Of course you could just drop any parameters completely and use this.secret_array directly - as whole mixin body gets pasted into the aggregate, it would resolve properly. However, this a terrible coding style I heavily discourage from, one that will make your code completely unmaintainable.

The beauty of alias parameters is that they allow you to define generic reusable building blocks that hold no silent assumptions about their mixin context - all dependencies can be expressed explicitly and have full compile-time verification with nice error messages from static assert.

The main limitation of this feature is that right now it is limited to only one context pointer and is sometimes not smart enough to recognize transitivity:

class C
{
    struct S { int[] secret_array; }
    S s;
    // won't compile
    // need context pointer for both C and S and compiler
    // isn't smart enough yet to see latter can be retrieve
    // from the former
    mixin ConsumeAsRORange!(s.secret_array);
}

Design Principles

With the above-mentioned features in mind I suggest following design principles when doing composition-driven OOP with D programming language:

  • provide reusable functionality as a small building blocks
  • define all expectations for the mixin context via template parameters
  • static assert a lot (including typeof(this) verification)
  • compose actual classes from those building blocks as necessary
  • reserve inheritance to useful abstractions

Primary Candidate : Exceptions

Exceptions have their own hierarchy which, once defined, is almost impossible to change without major code breakage (on the catching side).

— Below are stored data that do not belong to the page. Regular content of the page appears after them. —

/-- The same, the words: a TLDA with an offset and a stride off by 4, past its level, and inside it; a SCACC whose destination has the AF32 form, past the
scale memory and not; a resumed product with its own descriptors and others, and a count beyond the product; a word that cannot go on. -/
def groupL : Workgroup := { groupA with groupB := 4096 }
def warpL : Warp := { warpT 0 0 with s := [(1, 4), (3, 16), (4, 16384)] }
def tileS : State := { granted (.gang 0 0 0) warpL with wgs := [groupL], pillows := { forms := [(1, true)] } }
theorem witness_tile_moves : [Instr.tlda 0 0 1 1 53 55, .tlda 0 0 1 1 54 53, .tsta 9 0 0 1 54 55, .tsta 1 1 1 1 54 55, .tlda 8 1 1 1 54 55, .tlda 0 0 1 1 55 56, .scacc 1 0 0 0 54,
      .scacc 2 0 0 0 54, .scacc 1 0 0 0 53, .scacc 1 0 0 0 56, .scacc 10 0 3 1 54].all (fun i => gangRuns i tileS (seatOf warpL)) = true ∧ tileS.findWg 1 = some (tileS.wg 1) ∧
    ((seatOf warpL).exe.rd 53 0).toNat % 16 = 4 ∧ 0 + 63 * 16 + 64 * 4 ≤ tileS.levelLimit groupL 1 ∧ tileS.levelLimit groupL 1 < 0 + 63 * 16384 ∧ (groupL.tilesOf 0).length < 2 ∧
    1 < (groupL.tilesOf 8).length ∧ tileS.formOf 1 = true ∧ tileS.formOf 0 = false ∧ 0 + 4 * 1 ≤ 1024 * (tileS.layout.share 0 0).sc ∧
    1024 * (tileS.layout.share 0 0).sc < 16384 + 4 * 1 := by decide +kernel
def resumeS : State := withOps (gangA (desc8 0 4 16 16) (desc8 128 4 16 16)) [stopped0]
theorem witness_resume_product : (resumeS.warpOps (warpT 0 0)).find? (fun o => o.stop.isSome) = some stopped0 ∧
    stopped0.kind = .product false 0 (BitVec.ofNat 128 (desc8 0 4 16 16)) (BitVec.ofNat 128 (desc8 128 4 16 16)) {} {} ∧
    (seatOf (warpT (desc8 0 4 16 16) 0)).exe.tileDesc 8 0 = BitVec.ofNat 128 (desc8 0 4 16 16) ∧ resumeS.warpOps (warpT 0 0) ≠ [] ∧
    (∃ k, k < 128 ∧ k < 108 ∧ (BitVec.ofNat 128 (desc8 0 4 16 16)).getLsbD k ≠ (BitVec.ofNat 128 (desc8 128 4 16 16)).getLsbD k) ∧
    descBits (BitVec.ofNat 128 (desc8 0 4 16 16)) 88 20 = 1 ∧ descBits (BitVec.ofNat 128 (desc8 0 4 16 16)) 108 4 + 1 = 1 ∧
    ((resumeS.warpOps (warpT 0 0)).filter fun o => (resumeS.opsBehind fun o => (resumeS.warpOps (warpT 0 0)).any fun e => e.id == o.id).contains o.id).length = 1 := by decide +kernel
theorem witness_twait_guard : let s : State := { handled (.gang 0 0 0) (warpM 0) with pillows := { ops := [stopped0] } }
    HandlerOpen s.nextFree seat ((s.ctxOf 1).guardentry) := ⟨rfl, rfl, by decide, rfl, rfl, by decide, by decide, by decide, by decide, by decide⟩

/-! ### The hypotheses of further clauses: drains -/

/-- A read of memory that no read can overlook a write to returns the bytes that stand there. -/
theorem glance_settled (m : Memory) (h : m.past = []) (i : Nat) (p : Place) (o floor : Nat) (floors : Sparse Nat) (k n : Nat) :
    (m.glance i p o floor floors k n).1 = m.bytes o k n := by
  have : m.older p o floor floors k n = [] := by
    unfold Memory.older Memory.recent
    rw [h]
    split <;> rfl
  simp [Memory.glance, this]
theorem fetchUnits_settled (s : State) (h : s.mem.past = []) (p : Place) (floors : Sparse Nat) (o k n : Nat) :
    s.fetchUnits p floors o k n = (unitsOf 16 k n).flatMap fun u => s.mem.bytes o (max k (16 * u)) (min (k + n) (16 * u + 16) - max k (16 * u)) := by
  unfold State.fetchUnits Memory.glances
  generalize (Config.overlooked _) = i
  suffices H : ∀ (us : List Nat) (acc : List (BitVec 8) × Nat), (us.foldl (fun acc u =>
      let lo := max k (16 * u)
      let r := s.mem.glance (i u) p o 0 floors lo (min (k + n) (16 * u + 16) - lo)
      (acc.1 ++ r.1, max acc.2 r.2)) acc).1 =
      acc.1 ++ us.flatMap fun u => s.mem.bytes o (max k (16 * u)) (min (k + n) (16 * u + 16) - max k (16 * u)) by
    exact H _ _
  intro us
  induction us with
  | nil => intro acc; simp
  | cons u us ih =>
    intro acc
    rw [List.foldl_cons, ih, List.flatMap_cons, ← List.append_assoc]
    simp only [glance_settled _ h]

def drainS (p : Pillows) (l : List (BitVec 8)) : State :=
  { gangA 0 0 with pillows := { p with ops := [running product0] }, mem := { ((gangA 0 0).mem.write 0 (rowKey 0 [0] 0) l).write 0 (rowKey 0 [0] 128) l with past := [] } }
abbrev descA (type : Nat) : TileDesc := BitVec.ofNat 128 (desc8 0 type 16 16)
abbrev descB (type : Nat) : TileDesc := BitVec.ofNat 128 (desc8 128 type 16 16)
/-- The rows of a drain of one k-step, where each is read without a translation. -/
theorem drainRows_one (s : State) (o : TileOp) (A B : TileDesc) (ca cb : Cap) (f g : Nat → List (BitVec 8)) (hA : TileField.type A ≠ 0xA)
    (hB : TileField.type B ≠ 0xA) (h : ∀ k, s.tileRow o A ca k = .bytes (f k) s ∧ s.tileRow o B cb k = .bytes (g k) s) :
    s.drainRows o A B ca cb 0 1 = .rows ((List.range 8).map f) ((List.range 8).map g) s := by
  have hw : ((List.range' (8 * 0) (8 * (1 - 0))).flatMap fun k => [(false, k), (true, k)]) = [(false, 0), (true, 0), (false, 1), (true, 1), (false, 2), (true, 2),
    (false, 3), (true, 3), (false, 4), (true, 4), (false, 5), (true, 5), (false, 6), (true, 6), (false, 7), (true, 7)] := rfl
  unfold State.drainRows
  rw [hw]
  simp [h, hA, hB, List.range, List.range.loop]
/-- Row k of an operand of 16 bytes a row in the group's scratchpad. -/
def rowAt (m : Memory) (d : TileDesc) (k : Nat) : List (BitVec 8) :=
  let at_ := TileField.off d + k * TileField.stride d
  (unitsOf 16 at_ 16).flatMap fun u =>
    let lo := max at_ (16 * u)
    let k := rowKey 0 [0] lo
    let n := min (at_ + 16) (16 * u + 16) - lo
    (unitsOf 16 k n).flatMap fun v => m.bytes 0 (max k (16 * v)) (min (k + n) (16 * v + 16) - max k (16 * v))
theorem tileRow_settled (s : State) (o : TileOp) (h : s.mem.past = []) (d : TileDesc) (hd : rowBytes (TileField.type d) (TileField.len d) = 16 ∧ TileField.space d = 1)
    (hk : (s.wg o.wg).core = 0 ∧ (s.wg o.wg).rows = [0]) (hp : o.part = 0) (k : Nat) : s.tileRow o d {} k = .bytes (rowAt s.mem d k) s := by
  unfold State.tileRow State.tileBytes rowAt
  have hl (off : Nat) : s.levelKey (s.wg o.wg) 1 0 off = rowKey 0 [0] off := by
    simp only [State.levelKey, hk.1, hk.2]
  simp only [hd.1, hd.2, fetchUnits_settled s h, hl, hp]
  rw [if_neg (by decide), if_neg (by decide)]
/-- TileOperationsRun: a drain whose rows are zero, all of whose elements are inside; one whose first element is outside the accumulator; rows of
tapered elements, and values that align. -/
theorem drain_rows (l : List (BitVec 8)) (p : Pillows) (A B : TileDesc) (hA : A ∈ [descA 4, descB 4, descA 0x15]) (hB : B ∈ [descA 4, descB 4, descA 0x15]) :
    (drainS p l).nextFree.drainRows (running product0) A B {} {} 0 1 =
      .rows ((List.range 8).map (rowAt (drainS p l).mem A)) ((List.range 8).map (rowAt (drainS p l).mem B)) (drainS p l).nextFree := by
  have hq : [descA 4, descB 4, descA 0x15].all (fun d => TileField.type d != 0xA && rowBytes (TileField.type d) (TileField.len d) == 16 && TileField.space d == 1) = true := by
    decide
  have ht (d : TileDesc) (hd : d ∈ [descA 4, descB 4, descA 0x15]) :
      TileField.type d ≠ 0xA ∧ rowBytes (TileField.type d) (TileField.len d) = 16 ∧ TileField.space d = 1 := by
    have := List.all_eq_true.1 hq d hd
    simpa [and_assoc] using this
  exact drainRows_one _ _ _ _ _ _ _ _ (ht A hA).1 (ht B hB).1 fun k =>
    ⟨tileRow_settled _ _ rfl A (ht A hA).2 ⟨rfl, rfl⟩ rfl k, tileRow_settled _ _ rfl B (ht B hB).2 ⟨rfl, rfl⟩ rfl k⟩
theorem witness_drain_rows : ([descA 4, descB 4].all fun d => (List.range 8).map (rowAt (drainS {} []).mem d) == List.replicate 8 (List.replicate 16 0)) = true ∧
    ([descA 4, descB 4, descA 0x15].all fun d => (List.range 8).map (rowAt (drainS {} [1]).mem d) == (1 :: List.replicate 15 0) :: List.replicate 7 (List.replicate 16 0)) = true ∧
    descBits (descA 4) 122 2 ≠ 0 ∧ descBits (descA 4) 0 44 % 16 = 0 ∧ rowBytes 4 16 = 16 ∧ product0.drained < descBits (descA 4) 88 20 := by decide +kernel
theorem witness_drain_zero (r c : Nat) : let z : List (List (BitVec 8)) := List.replicate 8 (List.replicate 16 0)
    let value (bs : List (BitVec 8)) (j : Nat) : Int := if j < 16 then (intElem 4 bs j).getD 0 else 0
    ((z.zip z).map fun e => value e.1 r * value e.2 c).sum = 0 ∧ inSlot 16 true 0 = true ∧ (product0.drained < 1) ∧ (drainS {} []).pillows.elems = [] := by
  have h (j : Nat) (hj : j < 16) : (intElem 4 (List.replicate 16 0) j).getD 0 = 0 := by
    revert j
    decide
  have v (j : Nat) : (if j < 16 then (intElem 4 (List.replicate 16 (0 : BitVec 8)) j).getD 0 else 0) = 0 := by
    split
    · exact h j (by assumption)
    · rfl
  refine ⟨?_, by decide, by decide, rfl⟩
  dsimp only
  rw [List.zip_replicate', List.map_replicate]
  simp only [v]
  decide
theorem witness_drain_outside : ((drainS { elems := [(0, 2 ^ 47 - 1)] } [1]).pillows.elem 0 0 0).toInt + 1 = 2 ^ 47 ∧ inSlot 16 true 1 = true ∧
    (intElem 4 (1 :: List.replicate 15 0) 0).getD 0 = 1 := by decide
theorem witness_tapered : TileField.type (descA 0x15) = 0x15 ∧ tapElem 0x15 (0x40 :: List.replicate 15 0) 0 = some (false, 0, 16) ∧ tapElem 0x15 [0x80] 0 = none ∧
    tapElem 0x15 (List.replicate 16 0) 0 = some (false, 0, 0) := by decide
theorem witness_aligns : Aligns (fun k => if k = 0 then some (false, 0, 16) else some (false, 0, 0)) (fun k => if k = 0 then 64 else 0) 0 := by
  refine ⟨?_, ?_, ?_, ?_, ?_⟩
  · decide
  · intro k _ sg E h
    by_cases hk : k = 0
    · simp [hk] at h
    · simp [hk]
  · intro h
    obtain ⟨sg, E, h⟩ := h 0 (by decide)
    simp at h
  · intro k _ sg E M h hM
    by_cases hk : k = 0
    · simp only [hk, if_true, Option.some.injEq, Prod.mk.injEq] at h
      obtain ⟨rfl, rfl, rfl⟩ := h
      exact ⟨le_refl _, 64, by simp [hk], by decide, by decide⟩
    · simp only [hk, if_false, Option.some.injEq, Prod.mk.injEq] at h
      exact absurd h.2.2.symm hM
  · exact fun _ => ⟨0, by decide, false, 16, rfl, by decide⟩
theorem witness_store_units : (withOps (gangA 0 0) [running (op0 (.store true true false 0 16) [0])]).mem.access = [] := by decide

That makes reusing code by inheritance simply impossible. For example, we often need exceptions that build messages in a persistent mutable buffer (to avoid GC allocations each time) and this is quite a bunch of fields and methods to copy:

class MyException : IOException
{
    mixin ReusableExceptionImpl!();
}

Yet mixins make it trivial without compromising the existing exception hierarchy.

"override"

With inheritance partial tweaking of provided utilities is achieved by overriding methods. With mixin based approach there are two main options:

shadowing

mixin template Inject()
{
    void foo() { writeln("foo injected"); }
    void bar() { writeln("bar injected"); }
}

struct S
{
    mixin Inject!();
    void bar() { writeln("bar overriden"); }
}

void main()
{
    S s; s.foo(); s.bar();
}

Using a named mixin allows to still refer to original version, same as with using super when overriding.

reimplementing

If the provided building blocks are small enough, the simplest approach is to not mixin at all and provide your own implementation of method with same signature:

struct S1
{
    mixin FooImpl!(); // provides `this.foo`
    mixin BarImpl!(foo);
}

struct S2
{
    void my_foo() {}
    mixin BarImpl!(my_foo);
}

This is better suited for cases when the mixed in functionality is mostly unrelated.

Abrupt Ending

And this where is suddenly ends because I didn't have enough time to prepare more content for the talk :) Hope it gives at least some basic insight into the topic.